→ Data:
····················

-- ==== Sys2Proof/Laws/Forms.lean ====
section
/-! SUPPORT. The state each shared operation answers, written out in one record update. -/

namespace Sys2Proof.Machine

/-- Advancing the IT state touches nothing else of PSTATE. -/
theorem Pstate.itAdvanced_eq (p : Pstate) : p.itAdvanced = { p with it := p.itAdvanced.it } := by
  unfold Pstate.itAdvanced; split <;> rfl

/-- The flags and the IT state are written independently. -/
theorem Pstate.itAdvanced_withNzcv (p : Pstate) (k : Nzcv) : (p.withNzcv k).itAdvanced = p.itAdvanced.withNzcv k := by
  unfold Pstate.itAdvanced Pstate.withNzcv; dsimp only; split <;> rfl

theorem writeResult_eq (f : AddForm) (r : Word) (k : Nzcv) (s : State) :
    writeResult f r k s =
      { s with
        gpr := s.gpr.set (gprSlot s.pstate.mode f.d) r
        pc := s.pc + f.len
        pstate := if f.setflags then s.pstate.itAdvanced.withNzcv k else s.pstate.itAdvanced } := by
  unfold writeResult advance State.writeReg
  cases f.setflags
  · rfl
  · simp only [if_true, Pstate.itAdvanced_withNzcv]

/-- A branch with ALUWritePC writes the pc and PSTATE.T, which it never clears in T32 state. -/
theorem aluWritePC_eq (a : Word) (s : State) :
    ∃ pc t, aluWritePC a s = { s with pc := pc, pstate := { s.pstate with t := t } } ∧ (s.pstate.t = true → t = true) := by
  unfold aluWritePC bxWritePC branchWritePC
  split
  · exact ⟨_, s.pstate.t, rfl, id⟩
  · split
    · exact ⟨_, true, rfl, fun _ => rfl⟩
    · next h _ => exact ⟨_, false, rfl, fun h' => absurd h' h⟩

/-- Where an exception goes: Hyp mode from Hyp mode, Hyp mode where it is routed there, else Undefined mode. -/
theorem takeException_cases (ec : BitVec 6) (s : State) :
    (s.pstate.mode = .hyp ∧ takeException ec s = enterHyp ec undefVector s) ∨
    (s.pstate.mode ≠ .hyp ∧ s.routedToHyp = true ∧ takeException ec s = enterHyp ec hypTrapVector s) ∨
    (s.pstate.mode ≠ .hyp ∧ s.routedToHyp = false ∧ takeException ec s = enterUndef s) := by
  unfold takeException
  split
  · next h => exact .inl ⟨h, rfl⟩
  · next h =>
    split
    · next h' => exact .inr (.inl ⟨h, h', rfl⟩)
    · next h' => exact .inr (.inr ⟨h, by simpa using h', rfl⟩)

/-- The condition check of a T32 instruction answers unless the IT state is malformed. -/
theorem currentCondT32_of_legal {p : Pstate} (h : p.it = 0 ∨ inITBlock p.it = true) :
    currentCondT32 p = some (if inITBlock p.it then p.it.extractLsb' 4 4 else 14) := by
  unfold currentCondT32
  split
  · rfl
  · next hn =>
    rcases h with h | h
    · simp [h]
    · exact absurd h hn

theorem currentCondT32_of_malformed {p : Pstate} (h0 : p.it ≠ 0) (h1 : inITBlock p.it = false) :
    currentCondT32 p = none := by
  unfold currentCondT32
  rw [h1, if_neg (by simp), if_neg (by simpa using h0)]

end Sys2Proof.Machine
end

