/-- A halfword that decodes on its own does not have T3's fixed bits (R88): its bit 15 is 0. -/
theorem matchesT3_of_decodeT16 {inIT : Bool} {h : Half} {i : Instr} (hd : decodeT16 inIT h = .ok i) :
    matchesT3 h = false := by
  have hbit : h.getLsbD 15 = false := by
    unfold decodeT16 at hd
    split at hd
    · next h1 => simpa using congrArg (BitVec.getLsbD · 6) (matchesT1_iff.mp h1)
    · split at hd
      · next h2 => simpa using congrArg (BitVec.getLsbD · 7) (matchesT2_iff.mp h2)
      · cases hd
  refine Bool.eq_false_iff.mpr fun h3 => ?_
  have hset : h.getLsbD 15 = true := by simpa using congrArg (BitVec.getLsbD · 10) (matchesT3_iff.mp h3)
  exact Bool.false_ne_true (hbit.symm.trans hset)

theorem matchesT3_of_decodeT3 {hw1 hw2 : Half} {i : Instr} (hd : decodeT3 hw1 hw2 = .ok i) : matchesT3 hw1 = true := by
  by_contra h3
  rw [decodeT3, Bool.eq_false_iff.mpr h3] at hd
  cases hd

/-! ## Decoding each layout -/

theorem decodeBits_encodeA1 {cond rn : RegNum} (h : wellFormedA1 cond rn) (inIT : Bool) (s : BitVec 1) (rd : RegNum)
    (imm5 : BitVec 5) (stype : BitVec 2) (rm : RegNum) :
    decodeBits inIT (encodeA1 cond s rn rd imm5 stype rm) =
      .ok (if isRrxPattern imm5 stype then
          if s = 1#1 then .addsRrxA1 cond rn rd rm else .addRrxA1 cond rn rd rm
        else if s = 1#1 then .addsShiftA1 cond rn rd imm5 stype rm
        else .addShiftA1 cond rn rd imm5 stype rm) := by
  obtain ⟨hcond, hrn⟩ := h
  simp only [decodeBits, encodeA1, decodeA1, Bool.or_eq_true, Bool.not_eq_true', Bool.eq_false_iff, matchesA1_iff,
    ne_eq]
  obtain rfl | rfl := s.eq_zero_or_eq_one <;> by_cases hrrx : isRrxPattern imm5 stype <;>
    simp [BitVec.extractLsb'_or, getElem_field, hcond, hrn, hrrx]

theorem decodeBits_encodeT3 (s : BitVec 1) {rn rd : RegNum} (h : wellFormedT3 (s == 1#1) rn rd) (inIT : Bool)
    (sbz : BitVec 1) (imm3 : BitVec 3) (imm2 stype : BitVec 2) (rm : RegNum) :
    decodeBits inIT (encodeT3 s sbz rn imm3 rd imm2 stype rm) =
      .ok (if isRrxPattern (amountField imm3 imm2) stype then
          if s = 1#1 then .addsRrxT3 sbz rn rd rm else .addRrxT3 sbz rn rd rm
        else if s = 1#1 then .addsShiftT3 sbz rn imm3 rd imm2 stype rm
        else .addShiftT3 sbz rn imm3 rd imm2 stype rm) := by
  obtain ⟨hcmn, hrn⟩ := h
  simp only [decodeBits, encodeT3, decodeT3, Bool.not_eq_true', Bool.eq_false_iff, matchesT3_iff, ne_eq]
  obtain rfl | rfl := s.eq_zero_or_eq_one
  · by_cases hrrx : isRrxPattern (amountField imm3 imm2) stype <;>
      simp [BitVec.extractLsb'_or, getElem_field, hrn, hrrx]
  · have hrd : rd ≠ 15#4 := fun h => hcmn ⟨rfl, h⟩
    by_cases hrrx : isRrxPattern (amountField imm3 imm2) stype <;>
      simp [BitVec.extractLsb'_or, getElem_field, hrn, hrrx, hrd]

theorem decodeBits_encodeT1 (inIT : Bool) (rm rn rd : BitVec 3) :
    decodeBits inIT (encode (.addT1 rm rn rd)) = .ok (if inIT then .addT1 rm rn rd else .addsT1 rm rn rd) := by
  simp [decodeBits, encode, decodeT16, decodeT1, matchesT1_iff, BitVec.extractLsb'_or]

theorem decodeBits_encodeT2 {dn : BitVec 1} {rm : RegNum} {rdn : BitVec 3} (hd : regDnRdn dn rdn ≠ 13#4)
    (hm : rm ≠ 13#4) (inIT : Bool) : decodeBits inIT (encode (.addT2 dn rm rdn)) = .ok (.addT2 dn rm rdn) := by
  simp [decodeBits, encode, decodeT16, decodeT2, matchesT1_iff, matchesT2_iff, BitVec.extractLsb'_or, hd, hm]

/-- Decoding the encoding of a well-formed instruction, in the IT context its row needs, gives it back. -/
theorem decodeBits_encode {i : Instr} {inIT : Bool} (hwf : WellFormed i) (hfit : i.fitsContext inIT = true) :
    decodeBits inIT (encode i) = .ok i := by
  cases i with
  | addRrxA1 => exact decodeBits_encodeA1 (of_decide_eq_true hwf) ..
  | addsRrxA1 => exact decodeBits_encodeA1 (of_decide_eq_true hwf) ..
  | addShiftA1 =>
    obtain ⟨hwf, hshift⟩ := of_decide_eq_true hwf
    exact (decodeBits_encodeA1 hwf ..).trans (by rw [if_neg hshift]; rfl)
  | addsShiftA1 =>
    obtain ⟨hwf, hshift⟩ := of_decide_eq_true hwf
    exact (decodeBits_encodeA1 hwf ..).trans (by rw [if_neg hshift]; rfl)
  | addsT1 rm rn rd =>
    obtain rfl : inIT = false := by simpa [Instr.fitsContext] using hfit
    exact decodeBits_encodeT1 false rm rn rd
  | addT1 rm rn rd =>
    obtain rfl : inIT = true := hfit
    exact decodeBits_encodeT1 true rm rn rd
  | addT2 =>
    obtain ⟨hd, hm⟩ := of_decide_eq_true hwf
    exact decodeBits_encodeT2 hd hm inIT
  | addRrxT3 => exact decodeBits_encodeT3 0 (of_decide_eq_true hwf) ..
  | addsRrxT3 => exact decodeBits_encodeT3 1 (of_decide_eq_true hwf) ..
  | addShiftT3 =>
    obtain ⟨hwf, hshift⟩ := of_decide_eq_true hwf
    exact (decodeBits_encodeT3 0 hwf ..).trans (by rw [if_neg hshift]; rfl)
  | addsShiftT3 =>
    obtain ⟨hwf, hshift⟩ := of_decide_eq_true hwf
    exact (decodeBits_encodeT3 1 hwf ..).trans (by rw [if_neg hshift]; rfl)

····················

→ Instructions to follow:
Would you quote everything above from the line containing "6) (matchesT1_iff.mp h1)" down to the line containing "have hset : h.getLsbD"? Include both of those lines and nothing else.

→ Task answer:
    · next h1 => simpa using congrArg (BitVec.getLsbD · 6) (matchesT1_iff.mp h1)
    · split at hd
      · next h2 => simpa using congrArg (BitVec.getLsbD · 7) (matchesT2_iff.mp h2)
      · cases hd
  refine Bool.eq_false_iff.mpr fun h3 => ?_
  have hset : h.getLsbD 15 = true := by simpa using congrArg (BitVec.getLsbD · 10) (matchesT3_iff.mp h3)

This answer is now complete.